What have we tried previously to improve our runtime? So far, we have tried few things. We've tried to lower our runtime into lisp. We tried CSlang, which is our codename for compiled Slang. It was an attempt to directly compile it and emit assembly instructions from Slang. Our recent attempts were in the space of TruffleSlang, so it was hosting Slang on GraalVM via Truffle framework. However, the challenge we faced is that, as we discussed earlier, there are 200 million lines of Slang, there are several hundred built-in datatypes, tens of thousands built-in functions which have no real specification, don't follow any standard, and they have been developed over 25 years of history of Slang. This makes it impossible for us to do a big bang migration to alternative runtime. The main reason why we failed to migrate it and adopt alternative runtimes such as GraalVM was that the hosting on Graal becomes prohibitively complicated and expensive, mainly when it comes to boundary crossings. The JVM and GraalVM has a very good C interoperability. As we mentioned, most of the Slang runtime, all of the datatypes, all of the add-ins, all of the functionality in the current interpreter are built in C++. GraalVM doesn't have a good interoperability with C++ due to things such as virtual tables.

Why Can't We Use LLVM? (Universal Solution to All Our Problems)

Another obvious question is, why can't we use LLVM? There is a fundamental mismatch between the strengths of LLVM which is targeting statically typed languages, but Slang is a very extremely dynamic language. The types in Slang can be defined at runtime, their behavior can be modified in runtime. Every time we are operating on any variable in Slang, we need to dispatch calls via implementation of its datatypes. This makes it very difficult for us to merge into LLVM semantics. It's the same reason why other open source scripting languages like Python, Ruby, and JavaScript, which are a similar dynamic in nature to Slang, don't use LLVM for their runtime.

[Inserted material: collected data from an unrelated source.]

-- ==== Sys2Proof/Machine/Ops.lean ====
section
/-! DEFINITION. The named operations the commands, the host accesses and the transport answers are made of:
recording a fault (60_exceptions.md R215), ending a command (41_commands.md R132), the transport calls
(20_memory.md R61-R63), the buffers, the codec selected by CFG.MODE. -/

namespace Sys2Proof.Machine

/-- `raise Fault(k)`: the first code is kept, FAULT is set, nothing else changes (60_exceptions.md R215, R222).
The block has no trap entry and no return from one (60_exceptions.md R222, R223): this is all that taking a
fault does. -/
def State.raiseFault (k : FaultCode) (s : State) : State :=
  { s with faultCode := if s.fault then s.faultCode else k, fault := true }

/-- `finish(res)` (41_commands.md R132). -/
def State.finish (res : ProtocolResult) (s : State) : State := { s with result := res, phase := .ready }

/-- INIT's effect (41_commands.md R133). -/
def State.configure (mode : Mode) (idle : Bool) (s : State) : State :=
  { s with mode := mode, idleEn := idle, initDone := true }

/-- `CUR_OP <- op; CUR_N <- n; CUR_FLEN <- fl` (10_state.md R38; log 19). -/
def State.latch (op : BitVec 2) (n fl : Nat) (s : State) : State :=
  { s with curOp := op, curN := BitVec.ofNat 16 n, curFlen := BitVec.ofNat 18 fl }

/-- Issue a transport call: TCALL and PHASE (20_memory.md R61-R63). -/
def State.issue (c : TransportCall) (ph : Phase) (s : State) : State := { s with tcall := some c, phase := ph }

/-- `TCALL <- None`: the outstanding call has been answered (20_memory.md R61-R63). -/
def State.closeCall (s : State) : State := { s with tcall := none }

/-- `WB[0..len(f)) <- f` (20_memory.md R57). -/
def State.stageFrame (f : List Byte) (s : State) : State := { s with wb := Memory.store s.wb 0 f }

/-- WB at the end of a call: "not retained across calls" (20_memory.md R56, R58; log 15). -/
def State.dropFrame (s : State) : State := { s with wb := [] }

/-- `MemWrite(PBUF, 0, len(q), q)` (20_memory.md R54). -/
def State.deliver (q : List Byte) (s : State) : State := { s with pbuf := Memory.store s.pbuf 0 q }

/-- `PBUF[0..n) <- no value` (41_commands.md R144). -/
def State.invalidate (n : Nat) (s : State) : State := { s with pbuf := Memory.eraseRange s.pbuf 0 n }

/-- One host byte written to PBUF (20_memory.md R52). -/
def State.writePbuf (i : Nat) (b : Byte) (s : State) : State := { s with pbuf := Memory.write s.pbuf i b }

/-- The word a host read returns (20_memory.md R51, R69; log 8). -/
def State.respond (d : Word) (s : State) : State := { s with readData := d }

/-- `k` free values have been drawn (log 6). -/
def State.draw (k : Nat) (s : State) : State := { s with draws := s.draws + k }

/-- Record M1 UNWRITTEN_PAYLOAD in the model's own fault set, never in STATUS, if it is due (60_exceptions.md
R217). -/
def State.recordM1 (due : Bool) (s : State) : State := { s with m1 := s.m1 || due }

/-- The mark of a refusal (60_exceptions.md R221). -/
def State.markRefused (s : State) : State := { s with refused := true }

/-- The inputs still to come. -/
def State.withInputs (is : List Input) (s : State) : State := { s with inputs := is }

/-- The payload snapshot `p <- MemRead(PBUF, 0, n)` of a REQUEST_WRITE (20_memory.md R53, R72). -/
def State.payload (n : Nat) (s : State) : List Byte := Memory.snapshot s.pbuf 0 n s.draws

/-- What reading the snapshot leaves: M1 if a cell holds no value, and one draw for each such cell
(20_memory.md R53, log 5). -/
def State.afterSnapshot (n : Nat) (s : State) : State :=
  (s.recordM1 (decide (Memory.missing s.pbuf 0 n ≠ 0))).draw (Memory.missing s.pbuf 0 n)

/-- The encoder that CFG.MODE selects (41_commands.md R135). -/
def encodeFrame : Mode → List Byte → List Byte
  | .ascii, p => asciiEncode p
  | .rtu, p => rtuEncode p

/-- What encoding `p` leaves in the datapath registers: LRC_ACC of the LRCG (40_checksums.md R112) or CRC_REG of
the CRCG (40_checksums.md R116), log 4. -/
def State.afterEncode (p : List Byte) (s : State) : State :=
  match s.mode with
  | .ascii => { s with lrcAcc := lrcAccumulate p }
  | .rtu => { s with crcReg := crc16 p }

/-- The decoder that CFG.MODE selects (41_commands.md R142, R143). -/
def decodeFrame (sentinel : Byte) : Mode → List Byte → Nat → Verdict
  | .ascii, f, n => asciiDecode sentinel f n
  | .rtu, f, n => rtuDecode f n

/-- What decoding `f` leaves in the datapath registers: HEX_ERR and LRC_ACC once the framing check has passed
(42_ascii_codec.md R171), or CRC_REG (43_rtu_codec.md R195), log 4. -/
def State.afterDecode (f : List Byte) (n : Nat) (s : State) : State :=
  match s.mode with
  | .ascii =>
    if asciiFramed f n then
      { s with
        hexErr := asciiHexErr s.params.hexSentinel f n
        lrcAcc := lrcAccumulate (asciiPayload s.params.hexSentinel f n) }
    else s
  | .rtu => { s with crcReg := crc16 (f.take n) }

/-- The platform's reset of a block that is READY: every piece of the block's state to its value of
10_state.md R42. What is the platform's or the model's own stays (log 17). -/
def State.resetBlock (s : State) : State :=
  { State.reset with params := s.params, inputs := s.inputs, readData := s.readData, draws := s.draws }

end Sys2Proof.Machine
end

SlangVM (Semantic Bytecode)

This brings us to the SlangVM, our internal virtual machine we've been working on. SlangVM is implemented as a stack-based bytecode interpreter. It shares few aspects of implementation like current tree-walker interpreter, we share the type system, variable representation, and Slang stack frame representation. The compilation is a purely additive step. SlangVM and compiler does not discard, destroy, modify the current abstract syntax tree. As a result of that, we can gracefully fall back to tree-walker interpreter, and we are unable to compile and evaluate expressions and code within the SlangVM runtime. This is how our current compilation pipeline looks like. We have a Slang source code which is parsed by a Slang parser into abstract syntax tree, which can be directly interpreted and executed by a tree-walker interpreter. In addition to that, we have a Slang VM compiler, which emits SlangVM compatible bytecode. This bytecode is then installed into the virtual machine that executes our bytecode. In cases where we are unable to compile the current abstract syntax tree, or we are unable to execute the bytecode, we have a simple graceful fallback where VM calls back into tree-walker interpreter, and tree-walker interpreter executes the abstract syntax tree, and hence execution then back to virtual machine.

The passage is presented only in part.